It never hurts to have an attractive significant other. Unless, apparently, you're a high-profile college quarterback in an interview room with NFL teams at the Scouting Combine.
Appearing Wednesday on The Dan Patrick Show, Central Florida quarterback Blake Bortles was asked to tell the audience the weirdest question teams asked him at the combine. Bortles indicated that nothing was too over the top, but indicated teams had a strange obsession with asking him about his girlfriend.
"[They asked] if we come to town, will she be there for dinner and stuff like that,” Bortles told Patrick. “They knew [about his girlfriend] going into the meeting. I think that was kinda the angle, how I would react to it.”

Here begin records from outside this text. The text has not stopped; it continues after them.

/-- Rounding to an integer gives the nearest integer of the direction that each row names: the result differs from the
exact value `m * 2^x` by less than one, by at most half for the two nearest roundings, and is not above (below) it
toward minus (plus) infinity; at a tie nearestEven gives the even integer and nearestAway the one further from zero; it
is the value itself exactly where no inexactness is reported (rules R234 to R245). A conversion gives that integer
brought into the range of the lane, with IOC where it is out of range and else IXC where it is inexact, and a rounding
row gives the number that is that integer (rules R234 to R248, R360; notes/assumptions/23.md). Zero stays zero, an
infinity gives the end of the range with IOC or stays, a NaN gives 0 with IOC or the default NaN with IOC where it is
signalling (PRESUMED, notes/assumptions/23.md). Rounding to a floating-point format gives the nearest value, ties to
even (rule R198). The spec marks these effects as general knowledge (PRESUMED, notes/assumptions/10.md). -/
def Obligations.RoundingDirections : Prop :=
  (∀ (sign : Bool) (m : Nat) (x : Int) (r : FpRounding) (i : Int) (inexact : Bool) (v scale : Int),
      fpToInt r sign m x = (i, inexact) → scale = 2 ^ (-x).toNat →
        v = (if sign then -(m : Int) else m) * 2 ^ x.toNat →
          (inexact = false ↔ i * scale = v) ∧ (i * scale - v).natAbs < scale.natAbs ∧
            (r = .minusInfinity → i * scale ≤ v) ∧ (r = .plusInfinity → v ≤ i * scale) ∧
            (r = .towardZero → (i * scale).natAbs ≤ v.natAbs) ∧
            (r = .nearestEven ∨ r = .nearestAway → 2 * (i * scale - v).natAbs ≤ scale.natAbs) ∧
            (2 * (i * scale - v).natAbs = scale.natAbs →
              (r = .nearestEven → i % 2 = 0) ∧ (r = .nearestAway → v.natAbs < (i * scale).natAbs))) ∧
    (∀ (e : Nat) (fmt : FpFormat) (sign : Bool) (m : Nat) (x : Int), e = 16 ∨ e = 32 → 0 < m →
      RoundsTo fmt sign m x (fpRound e fmt sign m x)) ∧
      ∀ (e : Nat) (a : BitVec e) (ua ur : FpNumber) (fa : Flags) (r : FpRounding) (U exact : Bool) (fbits : Nat) (i : Int)
          (inexact : Bool), e = 16 ∨ e = 32 → (ua, fa) = fpUnpack fpStandard a →
        (ua.kind = .nonzero → fpToInt r ua.sign ua.m (ua.x + fbits) = (i, inexact) →
            laneInt U (fpToFixed r U fbits a).1 = clamp e U i ∧
              (fpToFixed r U fbits a).2 =
                flagIf (decide (i < satMin e U ∨ satMax e U < i)) flagIOC |||
                  flagIf (inexact && decide (satMin e U ≤ i ∧ i ≤ satMax e U)) flagIXC) ∧
          (ua.kind = .nonzero → fpToInt r ua.sign ua.m ua.x = (i, inexact) →
              ur = (fpUnpack fpStandard (fpRoundInt r exact a).1).1 →
            (i = 0 → (fpRoundInt r exact a).1 = signedBits e ua.sign 0) ∧
              (i ≠ 0 → ur.kind = .nonzero ∧ ur.inUnits (min ur.x 0) = i * 2 ^ (-min ur.x 0).toNat) ∧
              (fpRoundInt r exact a).2 = flagIf (exact && inexact) flagIXC) ∧
          (ua.kind = .zero →
            fpToFixed r U fbits a = (0, fa) ∧ fpRoundInt r exact a = (signedBits e ua.sign 0, fa)) ∧
          (ua.kind = .infinity →
            laneInt U (fpToFixed r U fbits a).1 = (if ua.sign then satMin e U else satMax e U) ∧
              (fpToFixed r U fbits a).2 = flagIOC ∧ fpRoundInt r exact a = (infinityBits e ua.sign, 0#32)) ∧
          (ua.isNaN = true →
            fpToFixed r U fbits a = (0, flagIOC) ∧
              fpRoundInt r exact a = (defaultNaNBits e, flagIf (ua.kind == .signallingNaN) flagIOC))

/-- The conversions between precisions, whose half-precision side is the alternative format where FPSCR bit 26 is 1,
and those between floating-point and fixed-point with 64 less imm6 fraction bits (rules R238, R240, R265, R360, R375;
notes/assumptions/16.md). To half precision and from fixed point a value is rounded once to nearest even (rule R198),
to fixed point toward zero, which no rule names (PRESUMED, notes/assumptions/23.md); that opc<0> = 1 is to fixed point
and opc<1> = 0 half precision is PRESUMED (notes/assumptions/29.md); from half precision every number, a subnormal too,
keeps its value. The spec marks these effects as general knowledge (PRESUMED, notes/assumptions/10.md). -/
def Obligations.FormatConversions : Prop :=
  (∀ (f : FTwoRegMisc) (s : State), s.SimdReady → f.size = 0b01#2 →
      (f.m % 2 = 0 →
          GivesFlaggedLanes (.vcvtSpToHp f) s fpFlags 16 f.d 1
            (fun j => fpToHalf (s.fpscr.getLsbD 26) (s.laneAt 32 f.m j))) ∧
        (f.d % 2 = 0 →
          GivesFlaggedLanes (.vcvtHpToSp f) s fpFlags 32 f.d 2
            (fun j => fpFromHalf (s.fpscr.getLsbD 26) (s.laneAt 16 f.m j)))) ∧
    (∀ (f : FTwoRegShift) (s : State) (e : Nat), s.SimdReady → EvenFor f.Q [f.d, f.m] → f.L = 0#1 →
        e = (if f.opc.getLsbD 1 then 32 else 16) → 64 - f.imm6 ≤ e → (e = 16 → s.params.haveFp16 = true) →
          GivesFlaggedLanes (.vcvtFpFixedAsimd f) s fpFlags e f.d (regCount f.Q)
            (fun j =>
              if f.opc.getLsbD 0 then fpToFixed .towardZero (isSet f.U) (64 - f.imm6) (s.laneAt e f.m j)
              else fpFromFixed (isSet f.U) (64 - f.imm6) (s.laneAt e f.m j))) ∧
      (∀ (ahp : Bool) (a : BitVec 32) (ua : FpNumber), ua = (fpUnpack fpStandard a).1 →
        (ua.kind = .zero → (fpToHalf ahp a).1 = signedBits 16 ua.sign 0) ∧
          (ua.kind = .nonzero → RoundsTo (fpHalfConvert ahp) ua.sign ua.m ua.x (fpToHalf ahp a)) ∧
          (ua.kind = .infinity →
            fpToHalf ahp a =
              if ahp then (signedBits 16 ua.sign 0x7FFF, flagIOC) else (signedBits 16 ua.sign 0x7C00, 0#32)) ∧
          (ua.isNaN = true →
            (fpToHalf ahp a).1 = (if ahp then signedBits 16 ua.sign 0 else 0x7E00#16) ∧
              ((fpToHalf ahp a).2.getLsbD 0 = true ↔ ahp = true ∨ ua.kind = .signallingNaN))) ∧
        (∀ (ahp : Bool) (a : BitVec 16) (ex fr : Nat) (ur : FpNumber), ex = a.toNat / 2 ^ 10 % 32 → fr = a.toNat % 2 ^ 10 →
          ur = (fpUnpack fpStandard (fpFromHalf ahp a).1).1 →
            (ex < 31 ∨ ahp = true → (fpFromHalf ahp a).2 = 0#32 ∧ ur.sign = a.msb ∧
                (ur.kind = .zero ∨ ur.kind = .nonzero) ∧
                ur.m * 2 ^ (ur.x + 149).toNat = if ex = 0 then fr * 2 ^ 125 else (2 ^ 10 + fr) * 2 ^ (ex + 124)) ∧
              (ex = 31 → ahp = false →
                (fpFromHalf ahp a).1 = (if fr = 0 then infinityBits 32 a.msb else defaultNaNBits 32) ∧
                  ((fpFromHalf ahp a).2.getLsbD 0 = true ↔ fr ≠ 0 ∧ a.getLsbD 9 = false))) ∧
          ∀ (e : Nat) (U : Bool) (fbits : Nat) (a : BitVec e) (i : Int), e = 16 ∨ e = 32 → i = laneInt U a →
            (i = 0 → fpFromFixed U fbits a = (signedBits e false 0, 0#32)) ∧
              (i ≠ 0 → RoundsTo fpStandard (decide (i < 0)) i.natAbs (-(fbits : Int)) (fpFromFixed U fbits a))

Lindsey Duke, Bortles' girlfriend, had her own little brush with viral fame as UCF's national profile rose throughout the season. Much in the same way plenty of folks regressed to caveman times when discussing Katherine Webb—the girlfriend of former Alabama quarterback AJ McCarron—the borderline inappropriateness was inflicted on Duke.

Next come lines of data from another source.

-- ==== Sys2Proof/Laws/Encoding.lean ====
section
/-! SUPPORT. The diagrams: reading back a record from its word, and the table that a word of each diagram reaches. -/

set_option linter.unusedSimpArgs false

namespace Sys2Proof

set_option Elab.async false

/-- The record of a word of this diagram is the record it was made of (rule R62). -/
@[simp] theorem FTop.ofWord_toWord (f : FTop) : FTop.ofWord f.toWord = f := by
  simp (disch := omega) only [FTop.ofWord, FTop.toWord, bits, BitVec.extractLsb'_append_eq_of_add_le,
    BitVec.extractLsb'_append_eq_of_le, Nat.sub_self, BitVec.extractLsb'_eq_self, Nat.reduceSub]

/-- A word of this diagram is in the space of rule R1. -/
theorem FTop.space (f : FTop) : bits f.toWord 27 5 = 0b11110#5 := by
  simp (disch := omega) only [FTop.toWord, bits, BitVec.extractLsb'_append_eq_of_add_le,
    BitVec.extractLsb'_append_eq_of_le, Nat.sub_self, BitVec.extractLsb'_eq_self, Nat.reduceSub]
  try rfl

/-- The record of a word of this diagram is the record it was made of (rule R63). -/
@[simp] theorem FMisc.ofWord_toWord (f : FMisc) : FMisc.ofWord f.toWord = f := by
  simp (disch := omega) only [FMisc.ofWord, FMisc.toWord, bits, BitVec.extractLsb'_append_eq_of_add_le,
    BitVec.extractLsb'_append_eq_of_le, Nat.sub_self, BitVec.extractLsb'_eq_self, Nat.reduceSub]

/-- A word of this diagram is in the space of rule R1. -/
theorem FMisc.space (f : FMisc) : bits f.toWord 27 5 = 0b11110#5 := by
  simp (disch := omega) only [FMisc.toWord, bits, BitVec.extractLsb'_append_eq_of_add_le,
    BitVec.extractLsb'_append_eq_of_le, Nat.sub_self, BitVec.extractLsb'_eq_self, Nat.reduceSub]
  try rfl

/-- The record of a word of this diagram is the record it was made of (rule R64). -/
@[simp] theorem FCps.ofWord_toWord (f : FCps) : FCps.ofWord f.toWord = f := by
  simp (disch := omega) only [FCps.ofWord, FCps.toWord, bits, BitVec.extractLsb'_append_eq_of_add_le,
    BitVec.extractLsb'_append_eq_of_le, Nat.sub_self, BitVec.extractLsb'_eq_self, Nat.reduceSub]

/-- A word of this diagram is in the space of rule R1. -/
theorem FCps.space (f : FCps) : bits f.toWord 27 5 = 0b11110#5 := by
  simp (disch := omega) only [FCps.toWord, bits, BitVec.extractLsb'_append_eq_of_add_le,
    BitVec.extractLsb'_append_eq_of_le, Nat.sub_self, BitVec.extractLsb'_eq_self, Nat.reduceSub]
  try rfl

/-- The record of a word of this diagram is the record it was made of (rule R66). -/
@[simp] theorem FThreeSame.ofWord_toWord (f : FThreeSame) : FThreeSame.ofWord f.toWord = f := by
  simp (disch := omega) only [FThreeSame.ofWord, FThreeSame.toWord, bits, BitVec.extractLsb'_append_eq_of_add_le,
    BitVec.extractLsb'_append_eq_of_le, Nat.sub_self, BitVec.extractLsb'_eq_self, Nat.reduceSub]

/-- A word of this diagram is in the space of rule R1. -/
theorem FThreeSame.space (f : FThreeSame) : bits f.toWord 27 5 = 0b11110#5 := by
  simp (disch := omega) only [FThreeSame.toWord, bits, BitVec.extractLsb'_append_eq_of_add_le,
    BitVec.extractLsb'_append_eq_of_le, Nat.sub_self, BitVec.extractLsb'_eq_self, Nat.reduceSub]
  try rfl

/-- The record of a word of this diagram is the record it was made of (rule R67). -/
@[simp] theorem FTwoRegThreeDiff.ofWord_toWord (f : FTwoRegThreeDiff) : FTwoRegThreeDiff.ofWord f.toWord = f := by
  simp (disch := omega) only [FTwoRegThreeDiff.ofWord, FTwoRegThreeDiff.toWord, bits, BitVec.extractLsb'_append_eq_of_add_le,
    BitVec.extractLsb'_append_eq_of_le, Nat.sub_self, BitVec.extractLsb'_eq_self, Nat.reduceSub]

/-- A word of this diagram is in the space of rule R1. -/
theorem FTwoRegThreeDiff.space (f : FTwoRegThreeDiff) : bits f.toWord 27 5 = 0b11110#5 := by
  simp (disch := omega) only [FTwoRegThreeDiff.toWord, bits, BitVec.extractLsb'_append_eq_of_add_le,
    BitVec.extractLsb'_append_eq_of_le, Nat.sub_self, BitVec.extractLsb'_eq_self, Nat.reduceSub]
  try rfl

/-- The record of a word of this diagram is the record it was made of (rule R68). -/
@[simp] theorem FTwoRegMisc.ofWord_toWord (f : FTwoRegMisc) : FTwoRegMisc.ofWord f.toWord = f := by
  simp (disch := omega) only [FTwoRegMisc.ofWord, FTwoRegMisc.toWord, bits, BitVec.extractLsb'_append_eq_of_add_le,
    BitVec.extractLsb'_append_eq_of_le, Nat.sub_self, BitVec.extractLsb'_eq_self, Nat.reduceSub]

/-- A word of this diagram is in the space of rule R1. -/
theorem FTwoRegMisc.space (f : FTwoRegMisc) : bits f.toWord 27 5 = 0b11110#5 := by
  simp (disch := omega) only [FTwoRegMisc.toWord, bits, BitVec.extractLsb'_append_eq_of_add_le,
    BitVec.extractLsb'_append_eq_of_le, Nat.sub_self, BitVec.extractLsb'_eq_self, Nat.reduceSub]
  try rfl

/-- The record of a word of this diagram is the record it was made of (rule R69). -/
@[simp] theorem FDup.ofWord_toWord (f : FDup) : FDup.ofWord f.toWord = f := by
  simp (disch := omega) only [FDup.ofWord, FDup.toWord, bits, BitVec.extractLsb'_append_eq_of_add_le,
    BitVec.extractLsb'_append_eq_of_le, Nat.sub_self, BitVec.extractLsb'_eq_self, Nat.reduceSub]

/-- A word of this diagram is in the space of rule R1. -/
theorem FDup.space (f : FDup) : bits f.toWord 27 5 = 0b11110#5 := by
  simp (disch := omega) only [FDup.toWord, bits, BitVec.extractLsb'_append_eq_of_add_le,
    BitVec.extractLsb'_append_eq_of_le, Nat.sub_self, BitVec.extractLsb'_eq_self, Nat.reduceSub]
  try rfl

In an ESPN profile of Bortles in January, UCF head coach George O'Leary famously went on record, saying: "I would hope as a head coach that the numbers would be reversed, but obviously you haven’t seen his girlfriend. She deserves six million Googles."
Duke and Bortles have taken everything in stride. Bortles seemed unperturbed by teams asking him about his girlfriend, calling it merely "awkward."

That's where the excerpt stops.